- [Supplied material]
-- ==== Sys2Proof/Machine/Lanes.lean ====
section
/-!
DEFINITION. Machine/Lanes.lean: the lane engines (chapter 10) with the vats' part in them: memory accesses, the STREAM unit, traps and their
search, checkpoints and job changes (R250–R267, R280, R281, R284, R287, R288).
-/
namespace Sys2Proof.Machine

/-! ### Engines in the state -/

/-- The oldest instant held. -/
def oldestInstant (s : State) : Nat := s.alm.inst - 1023

/-- The node a stream starts an instant with. -/
def firstNode (src mask : Nat) : Nat := if src = 8 then 0 else ((List.range 16).find? (fun n => bit mask n)).getD 0

/-- The lane's cursor, moved to the first entry of the oldest instant held when its own has left the store, with OVERRUN (R259). -/
def cursor (s : State) (e : Nat) (l : LaneState) : LaneState :=
  if l.k < oldestInstant s then
    { l with k := oldestInstant s, node := firstNode (s.fget (f_LE_STR_CFG_SRC e)) (s.fget (f_LE_STR_CFG_MASK e)), overrun := true } else l

/-- A lane as it stands: whatever reads it finds its cursor in the store. -/
def State.lane (s : State) (e : Nat) : LaneState := cursor s e (Sparse.get (fun _ => LaneState.reset) s.eng.lanes e)
def State.putLane (s : State) (e : Nat) (l : LaneState) : State :=
  { s with eng := { s.eng with lanes := Sparse.set (fun _ => LaneState.reset) s.eng.lanes e l } }
def State.vat (s : State) (v : Nat) : VatState := Sparse.get (fun _ => VatState.reset) s.eng.vats v
def State.putVat (s : State) (v : Nat) (x : VatState) : State :=
  { s with eng := { s.eng with vats := Sparse.set (fun _ => VatState.reset) s.eng.vats v x } }
def State.thread (s : State) (w : Nat) : Thread := at! s.eng.threads w Thread.reset
def State.putThread (s : State) (w : Nat) (x : Thread) : State := { s with eng := { s.eng with threads := setAt s.eng.threads w x } }

/-- The world whose thread a pair runs: its home world's, or on a shared pair the running slice's (R312, R315). -/
def State.worldOn (s : State) (p : Nat) : Nat := if s.isSet f_CORE_STATUS_TSHARE then s.fget f_CORE_STATUS_SLICE else p

def State.units (s : State) : Eng → Units
  | .lane e => (s.lane e).u
  | .vce v => (s.vat v).u
  | .core p => (s.thread (s.worldOn p)).u

def State.putUnits (s : State) (g : Eng) (u : Units) : State :=
  match g with
  | .lane e => s.putLane e { s.lane e with u := u }
  | .vce v => s.putVat v { s.vat v with u := u }
  | .core p => s.putThread (s.worldOn p) { s.thread (s.worldOn p) with u := u }

/-- Initiator class of a context (R294). -/
def ctxClass (c : Nat) : Nat := at! [1, 1, 1, 2, 0, 1, 2, 3] c 0

/-- Pair 0 stops as by a trap in context 0 (R306): until a reset of the custody core domains. -/
def State.stopPair (s : State) (cause : Word) (ret : Nat) : State :=
  let w := s.worldOn 0
  ((s.putThread w { s.thread w with stopped := true, hold := none, cause := cause }).raise f_CORE_STATUS_R0FAIL).celWrite 0x23 false
    (leBytes 4 cause.toNat ++ leBytes 4 ret)

/-- A block of boot ROM does not match its check word (R335). The spec gives the stop no cause code: a free value (log entry 72). -/
def State.romMismatch (s : State) : State := (s.stopPair (BitVec.ofNat 32 (s.draw 32)) (s.thread (s.worldOn 0)).u.pc).drawn

/-- The context that runs on a pair. -/
def State.ctxOn (s : State) (p : Nat) : Nat := (s.thread (s.worldOn p)).ctx

/-- A spine or memory access of an engine (R321). -/
def accOf (s : State) (g : Eng) (kind addr : Nat) : Acc :=
  match g with
  | .lane e => ⟨kind, 4, e, 0, addr⟩
  | .vce v => ⟨kind, 5, v, 0, addr⟩
  | .core p => ⟨kind, ctxClass (s.ctxOn p), 2 * p, s.ctxOn p, addr⟩

/-- LANE and ID (R243, R273). -/
def idWord : Eng → Word
  | .lane e => BitVec.ofNat 32 (e + 256 * (e % 16) + 4096 * (e / 16))
  | .vce v => BitVec.ofNat 32 (v + 4096)
  | .core p => BitVec.ofNat 32 (2 * p + 8192)

/-! ### The load and store unit (R250–R252, R274) -/

/-- Where an engine address lies on the map. -/
def physical (g : Eng) (a : Nat) : Nat :=
  match g with
  | .lane e => 0x38000000 + e * 0x10000 + a
  | .vce v => 0x30000000 + v * 0x100000 + a
  | .core _ => a

/-- The address lies outside the unit's reach. -/
def lsuBeyond (g : Eng) (a : Nat) (store : Bool) : Bool :=
  match g with
  | .lane _ => decide (0x4000 ≤ a)
  | .vce _ => decide (0x20000 ≤ a)
  | .core _ => !(decide (0x10000000 ≤ a ∧ a < 0x10100000) || (!store && decide (a < 0x10000)))

/-- The cause that stops a load or store. `void`: its transfer on the spine does not arrive whole (R336). -/
def lsuCause (s : State) (g : Eng) (void : Bool) (a : Nat) (store : Bool) : Option Nat :=
  if lsuBeyond g a store then some 0x10
  else if a % 4 ≠ 0 then some 0x11
  else match g with
    | .lane e => if store then (if a < s.fget (f_LE_CODE_LIM_LIM e) then some 0x12 else none)
        else if s.spoiled (physical (.lane e) a) then some 0x30 else none
    | .vce _ => if void then some 0x10 else none
    | .core _ => if void || (gateCheck s (accOf s g (flag store) a)).isSome then some 0x10 else none

/-- An access that reached its gate and failed there: a void one is counted, a denied one leaves its notice. -/
def State.lsuNotice (s : State) (g : Eng) (void : Bool) (a : Nat) (store : Bool) : State :=
  if lsuBeyond g a store || a % 4 != 0 then s
  else match g with
    | .lane _ => s
    | .vce _ => if void then s.busFault (physical g a) else s
    | .core _ => if void then s.busFault a else match gateCheck s (accOf s g (flag store) a) with
      | some r => s.notice (accOf s g (flag store) a) r
      | none => s

/-- A lane's store (R288): the old word joins the undo log; a 129th store invalidates the checkpoint. -/
def State.laneStore (s : State) (e a : Nat) (v : Word) : State :=
  let l := s.lane e
  let old := BitVec.ofNat 32 (s.peekN (physical (.lane e) a) 4)
  let s1 := s.storeN (physical (.lane e) a) 4 v.toNat
  if l.ck.isNone then s1
  else if 128 ≤ l.undo.length then
    (s1.putLane e { l with ck := none }).putBit (f_VAT_STATUS_CKPT_VALID (e / 16)) (e % 16) false
  else s1.putLane e { l with undo := (a, old) :: l.undo }

/-! ### The STREAM unit (R256–R259) -/

/-- The instant of W. -/
def wInstant (s : State) : Nat := instantAt s.alm.w
/-- An entry is deliverable. -/
def deliverable (s : State) (src mask k n : Nat) : Bool :=
  decide (oldestInstant s ≤ k) && decide (k ≤ wInstant s) && sampledAt (rateOf s.tr.rates k) k &&
  (if src = 8 then n == 0 && s.packValid k && !s.packLate k else bit mask n && s.slotValid src k n && !s.slotLate src k n)

def nodesFrom (n : Nat) : List Nat := (List.range 16).filter (fun i => decide (n ≤ i))

/-- The first deliverable position from (k, n) on, looking at `f` instants. -/
def nextEntry (s : State) (src mask : Nat) : Nat → Nat → Nat → Option (Nat × Nat)
  | 0, _, _ => none
  | f + 1, k, n =>
    if wInstant s < k then none
    else match (nodesFrom n).find? (fun i => deliverable s src mask k i) with
      | some i => some (k, i)
      | none => nextEntry s src mask f (k + 1) 0

/-- A field of an entry (R257). -/
def streamField (s : State) (src k n field : Nat) : Word :=
  let two (hi : Bool) : Word := BitVec.ofNat 32 (if hi then stampOf k / 2 ^ 32 else stampOf k)
  if field = 21 then two false else if field = 22 then two true
  else if field = 24 then BitVec.ofNat 32 k
  else if src = 8 then
    let a := packAddr k
    let w (o : Nat) : Word := BitVec.ofNat 32 (s.loadN (a + o) 4)
    if field = 0 then w 8 else if field = 1 then w 12 else if field = 2 then w 16 else if field = 3 then w 20
    else if field = 4 then (if (s.byte (a + 24)).getLsbD 2 then w 12 else w 8)
    else if field = 20 then BitVec.ofNat 32 (s.byte (a + 24)).toNat else 0
  else
    let a := slotAddr src k n
    let asm := (s.byte (a + 5)).toNat / 16 == 2
    if field < 16 then (if asm then BitVec.ofNat 32 (s.loadN (a + 8 + 3 * field) 3) else wordOf (signed 24 (s.loadN (a + 8 + 3 * field) 3)))
    else if field < 20 then BitVec.ofNat 32 (s.loadN (a + 56) 6 / 2 ^ (12 * (field - 16)) % 4096)
    else if field = 20 then BitVec.ofNat 32 (s.loadN (a + 5) 3)
    else if field = 23 then BitVec.ofNat 32 (s.loadN (a + 62) 2) else 0

/-- The values STR.GET admits. -/
def streamValueOk (src : Nat) (v : Word) : Bool :=
  let f := v.toNat % 32
  v.toNat / 512 == 0 && v.toNat / 32 % 8 == 0 &&
  (if src = 8 then decide (f ≤ 4 ∨ (20 ≤ f ∧ f ≤ 22) ∨ f = 24 ∨ f = 31) else decide (f ≤ 24 ∨ f = 31))

/-- The entries that a search of a lane's stream reads, from its cursor to the one it finds: what is in error is corrected or no entry (R334, R506). -/
def State.streamRead (s : State) (e : Nat) : State :=
  let l := s.lane e
  let src := s.fget (f_LE_STR_CFG_SRC e)
  let (k', n') := (nextEntry s src (s.fget (f_LE_STR_CFG_MASK e)) 1024 l.k l.node).getD (wInstant s, 15)
  let passed (k n : Nat) : Bool := decide (l.k < k ∨ (l.k = k ∧ l.node ≤ n)) && decide (k < k' ∨ (k = k' ∧ n ≤ n'))
  if s.upsets.isEmpty then s
  else if src = 8 then ((List.range (k' + 1 - l.k)).map (l.k + ·)).foldl State.readPack s
  else ((upsetSlots s).filter (fun a => (a - 0x20000000) / 0x100000 == src && passed (rowInstant s (a % 0x100000 / 1024)) (a % 1024 / 64))).foldl State.readSlot s

/-- STR.GET: the field and the status at distance 4; the cursor moves with bit 8. -/
def State.streamGet (s0 : State) (e : Nat) (v : Word) : State :=
  let s := s0.streamRead e
  let l := s.lane e
  let src := s.fget (f_LE_STR_CFG_SRC e)
  let mask := s.fget (f_LE_STR_CFG_MASK e)
  let stat (avail newk : Bool) (m : LaneState) : Word := BitVec.ofNat 32 (flag avail + 2 * flag newk + 4 * flag m.overrun + 256 * m.node)
  match nextEntry s src mask 1024 l.k l.node with
  | none => s.putLane e { l with u := (l.u.send 4 (.port 0x4B 0)).send 4 (.port 0x4C (stat false false l)) }
  | some (k, n) =>
    let newk := !(List.range n).any (fun i => deliverable s src mask k i)
    let after := if bit v.toNat 8 then (nextEntry s src mask 1024 (if n = 15 ∨ src = 8 then k + 1 else k) (if n = 15 ∨ src = 8 then 0 else n + 1)).getD (k + 1, firstNode src mask)
      else (k, n)
    let m := { l with k := after.1, node := after.2 }
    s.putLane e { m with u := (m.u.send 4 (.port 0x4B (streamField s src k n (v.toNat % 32)))).send 4 (.port 0x4C (stat true newk m)) }

/-- R259: the instant with these low 32 bits from the oldest held to that of W. -/
def resolveK (s : State) (low : Nat) : Option Nat :=
  (List.range 1024).findSome? (fun i =>
    let k := oldestInstant s + i
    if k % 2 ^ 32 = low ∧ k ≤ wInstant s then some k else none)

- [Assignment]
Ascertain the number of lines in the entries that include the word "ctxOn", and report only that number.

- [Solution to the problem]
2